• **The problem**
Within the listing below, the lines to output run from the one containing "rxSetupWord (paWord (L.rxbPa" through the one containing "def rxRecvNextOp (s"; copy them exactly and nothing else.

*** Entries supplied Section Begins ***

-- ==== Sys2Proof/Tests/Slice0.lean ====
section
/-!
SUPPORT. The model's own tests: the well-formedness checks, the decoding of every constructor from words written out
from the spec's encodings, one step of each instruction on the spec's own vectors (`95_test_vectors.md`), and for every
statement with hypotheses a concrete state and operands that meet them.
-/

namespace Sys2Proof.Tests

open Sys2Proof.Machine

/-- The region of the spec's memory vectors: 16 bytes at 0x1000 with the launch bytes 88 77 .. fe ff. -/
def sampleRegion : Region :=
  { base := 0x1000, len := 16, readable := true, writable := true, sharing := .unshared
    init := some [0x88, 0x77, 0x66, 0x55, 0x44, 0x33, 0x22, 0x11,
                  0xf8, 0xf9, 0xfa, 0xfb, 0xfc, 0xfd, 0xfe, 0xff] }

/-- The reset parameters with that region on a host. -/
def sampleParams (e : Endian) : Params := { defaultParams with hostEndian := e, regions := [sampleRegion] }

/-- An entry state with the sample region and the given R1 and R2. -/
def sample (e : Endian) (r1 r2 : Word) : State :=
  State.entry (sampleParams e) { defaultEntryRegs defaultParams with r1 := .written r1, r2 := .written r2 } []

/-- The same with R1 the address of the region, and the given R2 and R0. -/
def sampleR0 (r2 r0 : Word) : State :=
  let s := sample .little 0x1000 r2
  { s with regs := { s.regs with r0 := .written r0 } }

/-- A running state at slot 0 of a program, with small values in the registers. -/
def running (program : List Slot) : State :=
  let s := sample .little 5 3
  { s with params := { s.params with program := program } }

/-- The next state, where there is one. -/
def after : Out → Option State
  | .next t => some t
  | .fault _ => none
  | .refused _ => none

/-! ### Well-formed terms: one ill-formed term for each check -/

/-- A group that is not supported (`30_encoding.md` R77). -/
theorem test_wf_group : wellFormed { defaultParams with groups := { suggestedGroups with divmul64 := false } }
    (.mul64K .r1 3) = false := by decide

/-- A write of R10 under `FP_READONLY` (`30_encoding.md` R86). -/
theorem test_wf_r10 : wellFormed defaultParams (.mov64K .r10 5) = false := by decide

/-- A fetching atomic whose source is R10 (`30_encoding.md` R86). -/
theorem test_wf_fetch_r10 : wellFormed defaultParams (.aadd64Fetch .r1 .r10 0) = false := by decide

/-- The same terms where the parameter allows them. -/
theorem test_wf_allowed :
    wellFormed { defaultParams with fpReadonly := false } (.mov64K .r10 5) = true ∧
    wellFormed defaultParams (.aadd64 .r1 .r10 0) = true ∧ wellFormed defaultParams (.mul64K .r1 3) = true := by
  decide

*** Entries supplied Section Ends ***
*** Entries supplied Section Begins ***

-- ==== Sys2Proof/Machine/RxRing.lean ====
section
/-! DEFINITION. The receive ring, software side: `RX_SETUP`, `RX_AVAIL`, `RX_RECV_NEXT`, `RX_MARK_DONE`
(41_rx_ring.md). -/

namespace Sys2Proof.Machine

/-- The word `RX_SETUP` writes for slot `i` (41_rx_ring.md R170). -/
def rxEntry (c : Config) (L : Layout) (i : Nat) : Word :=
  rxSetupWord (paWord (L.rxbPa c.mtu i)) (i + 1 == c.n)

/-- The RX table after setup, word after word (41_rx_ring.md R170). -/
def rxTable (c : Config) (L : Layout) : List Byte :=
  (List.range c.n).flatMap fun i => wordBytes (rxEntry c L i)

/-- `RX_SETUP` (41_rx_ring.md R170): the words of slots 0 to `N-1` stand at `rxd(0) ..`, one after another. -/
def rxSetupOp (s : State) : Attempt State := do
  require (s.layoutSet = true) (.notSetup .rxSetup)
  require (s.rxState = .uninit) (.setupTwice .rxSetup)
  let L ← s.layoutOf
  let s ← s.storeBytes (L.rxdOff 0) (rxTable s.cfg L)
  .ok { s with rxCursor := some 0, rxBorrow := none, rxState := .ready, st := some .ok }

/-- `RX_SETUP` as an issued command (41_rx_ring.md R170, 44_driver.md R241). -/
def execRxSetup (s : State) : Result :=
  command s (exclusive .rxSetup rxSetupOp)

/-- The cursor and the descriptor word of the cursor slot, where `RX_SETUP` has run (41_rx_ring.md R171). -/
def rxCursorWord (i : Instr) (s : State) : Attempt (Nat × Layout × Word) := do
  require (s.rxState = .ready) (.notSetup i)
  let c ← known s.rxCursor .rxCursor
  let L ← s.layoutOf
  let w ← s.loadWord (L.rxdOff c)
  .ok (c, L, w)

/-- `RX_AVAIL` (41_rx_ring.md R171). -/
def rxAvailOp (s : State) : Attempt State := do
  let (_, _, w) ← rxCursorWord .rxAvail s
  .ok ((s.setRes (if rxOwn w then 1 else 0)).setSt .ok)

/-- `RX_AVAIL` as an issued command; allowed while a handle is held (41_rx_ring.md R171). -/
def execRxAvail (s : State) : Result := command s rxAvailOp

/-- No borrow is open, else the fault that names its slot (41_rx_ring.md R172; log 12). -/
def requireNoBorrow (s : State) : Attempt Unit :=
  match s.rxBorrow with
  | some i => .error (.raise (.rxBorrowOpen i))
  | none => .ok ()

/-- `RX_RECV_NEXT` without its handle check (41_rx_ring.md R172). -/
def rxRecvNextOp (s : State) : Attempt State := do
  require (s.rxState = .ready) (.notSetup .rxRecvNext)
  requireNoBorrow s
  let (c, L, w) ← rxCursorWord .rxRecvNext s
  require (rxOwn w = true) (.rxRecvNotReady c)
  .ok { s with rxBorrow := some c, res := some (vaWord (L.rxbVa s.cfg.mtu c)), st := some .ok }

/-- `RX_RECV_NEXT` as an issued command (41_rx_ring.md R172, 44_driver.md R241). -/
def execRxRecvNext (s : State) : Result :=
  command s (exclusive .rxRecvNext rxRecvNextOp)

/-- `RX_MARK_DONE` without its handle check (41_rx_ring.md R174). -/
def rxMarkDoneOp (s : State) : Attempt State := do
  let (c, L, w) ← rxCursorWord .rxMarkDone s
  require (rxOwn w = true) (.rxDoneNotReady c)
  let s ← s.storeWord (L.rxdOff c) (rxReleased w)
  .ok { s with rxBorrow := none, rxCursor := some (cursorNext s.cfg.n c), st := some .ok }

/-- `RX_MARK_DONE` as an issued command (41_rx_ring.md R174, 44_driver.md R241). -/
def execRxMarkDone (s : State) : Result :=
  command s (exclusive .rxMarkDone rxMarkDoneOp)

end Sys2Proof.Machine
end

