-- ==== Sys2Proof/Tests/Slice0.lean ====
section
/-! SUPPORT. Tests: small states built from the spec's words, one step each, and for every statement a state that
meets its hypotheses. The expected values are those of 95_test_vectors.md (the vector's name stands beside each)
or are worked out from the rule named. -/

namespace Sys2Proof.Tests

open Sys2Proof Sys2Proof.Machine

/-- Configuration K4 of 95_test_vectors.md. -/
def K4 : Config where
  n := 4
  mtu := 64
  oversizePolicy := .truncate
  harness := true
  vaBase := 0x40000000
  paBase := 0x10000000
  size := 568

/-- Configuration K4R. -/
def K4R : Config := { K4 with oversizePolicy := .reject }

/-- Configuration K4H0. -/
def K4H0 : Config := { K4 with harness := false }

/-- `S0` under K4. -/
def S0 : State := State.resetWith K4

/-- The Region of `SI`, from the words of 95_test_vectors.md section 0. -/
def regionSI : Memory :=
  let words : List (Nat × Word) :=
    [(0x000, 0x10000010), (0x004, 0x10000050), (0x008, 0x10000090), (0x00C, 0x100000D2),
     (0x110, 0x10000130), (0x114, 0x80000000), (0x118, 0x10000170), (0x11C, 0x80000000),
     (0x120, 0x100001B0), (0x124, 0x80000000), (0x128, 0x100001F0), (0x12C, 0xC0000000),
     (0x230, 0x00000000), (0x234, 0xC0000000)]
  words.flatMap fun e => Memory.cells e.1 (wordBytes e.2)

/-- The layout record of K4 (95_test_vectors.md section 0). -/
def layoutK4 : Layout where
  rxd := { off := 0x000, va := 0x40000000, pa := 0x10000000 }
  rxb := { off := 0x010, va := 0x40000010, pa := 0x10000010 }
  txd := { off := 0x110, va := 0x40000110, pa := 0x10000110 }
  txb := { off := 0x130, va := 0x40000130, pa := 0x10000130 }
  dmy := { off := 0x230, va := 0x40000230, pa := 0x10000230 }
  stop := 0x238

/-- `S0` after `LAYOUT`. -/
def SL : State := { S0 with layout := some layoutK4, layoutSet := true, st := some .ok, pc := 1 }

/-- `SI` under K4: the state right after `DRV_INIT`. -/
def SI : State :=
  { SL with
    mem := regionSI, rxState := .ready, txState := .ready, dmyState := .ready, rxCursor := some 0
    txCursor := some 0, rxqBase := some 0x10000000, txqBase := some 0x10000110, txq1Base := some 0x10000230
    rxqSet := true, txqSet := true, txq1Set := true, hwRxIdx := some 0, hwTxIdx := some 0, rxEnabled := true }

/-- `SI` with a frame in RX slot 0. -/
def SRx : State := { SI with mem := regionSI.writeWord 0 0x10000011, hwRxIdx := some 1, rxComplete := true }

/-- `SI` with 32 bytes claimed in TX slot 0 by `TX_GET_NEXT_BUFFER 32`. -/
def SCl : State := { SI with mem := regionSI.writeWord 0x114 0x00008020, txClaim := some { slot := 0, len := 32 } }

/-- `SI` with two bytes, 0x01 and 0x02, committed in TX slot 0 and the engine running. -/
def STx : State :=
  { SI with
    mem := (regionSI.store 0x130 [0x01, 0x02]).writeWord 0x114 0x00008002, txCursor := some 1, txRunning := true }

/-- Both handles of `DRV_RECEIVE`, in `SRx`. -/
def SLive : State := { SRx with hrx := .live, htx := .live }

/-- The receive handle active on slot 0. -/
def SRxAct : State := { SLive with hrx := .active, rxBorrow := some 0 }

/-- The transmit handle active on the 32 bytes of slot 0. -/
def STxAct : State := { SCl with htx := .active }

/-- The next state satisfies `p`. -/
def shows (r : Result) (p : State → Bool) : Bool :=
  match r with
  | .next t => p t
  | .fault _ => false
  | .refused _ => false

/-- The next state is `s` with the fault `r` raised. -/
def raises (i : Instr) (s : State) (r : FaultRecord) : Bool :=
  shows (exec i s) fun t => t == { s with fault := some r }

*** Entries supplied Section Ends ***

• **Result of the task**
  rxSetupWord (paWord (L.rxbPa c.mtu i)) (i + 1 == c.n)

/-- The RX table after setup, word after word (41_rx_ring.md R170). -/
def rxTable (c : Config) (L : Layout) : List Byte :=
  (List.range c.n).flatMap fun i => wordBytes (rxEntry c L i)

/-- `RX_SETUP` (41_rx_ring.md R170): the words of slots 0 to `N-1` stand at `rxd(0) ..`, one after another. -/
def rxSetupOp (s : State) : Attempt State := do
  require (s.layoutSet = true) (.notSetup .rxSetup)
  require (s.rxState = .uninit) (.setupTwice .rxSetup)
  let L ← s.layoutOf
  let s ← s.storeBytes (L.rxdOff 0) (rxTable s.cfg L)
  .ok { s with rxCursor := some 0, rxBorrow := none, rxState := .ready, st := some .ok }

/-- `RX_SETUP` as an issued command (41_rx_ring.md R170, 44_driver.md R241). -/
def execRxSetup (s : State) : Result :=
  command s (exclusive .rxSetup rxSetupOp)

/-- The cursor and the descriptor word of the cursor slot, where `RX_SETUP` has run (41_rx_ring.md R171). -/
def rxCursorWord (i : Instr) (s : State) : Attempt (Nat × Layout × Word) := do
  require (s.rxState = .ready) (.notSetup i)
  let c ← known s.rxCursor .rxCursor
  let L ← s.layoutOf
  let w ← s.loadWord (L.rxdOff c)
  .ok (c, L, w)

/-- `RX_AVAIL` (41_rx_ring.md R171). -/
def rxAvailOp (s : State) : Attempt State := do
  let (_, _, w) ← rxCursorWord .rxAvail s
  .ok ((s.setRes (if rxOwn w then 1 else 0)).setSt .ok)

/-- `RX_AVAIL` as an issued command; allowed while a handle is held (41_rx_ring.md R171). -/
def execRxAvail (s : State) : Result := command s rxAvailOp

/-- No borrow is open, else the fault that names its slot (41_rx_ring.md R172; log 12). -/
def requireNoBorrow (s : State) : Attempt Unit :=
  match s.rxBorrow with
  | some i => .error (.raise (.rxBorrowOpen i))
  | none => .ok ()

/-- `RX_RECV_NEXT` without its handle check (41_rx_ring.md R172). -/
def rxRecvNextOp (s : State) : Attempt State := do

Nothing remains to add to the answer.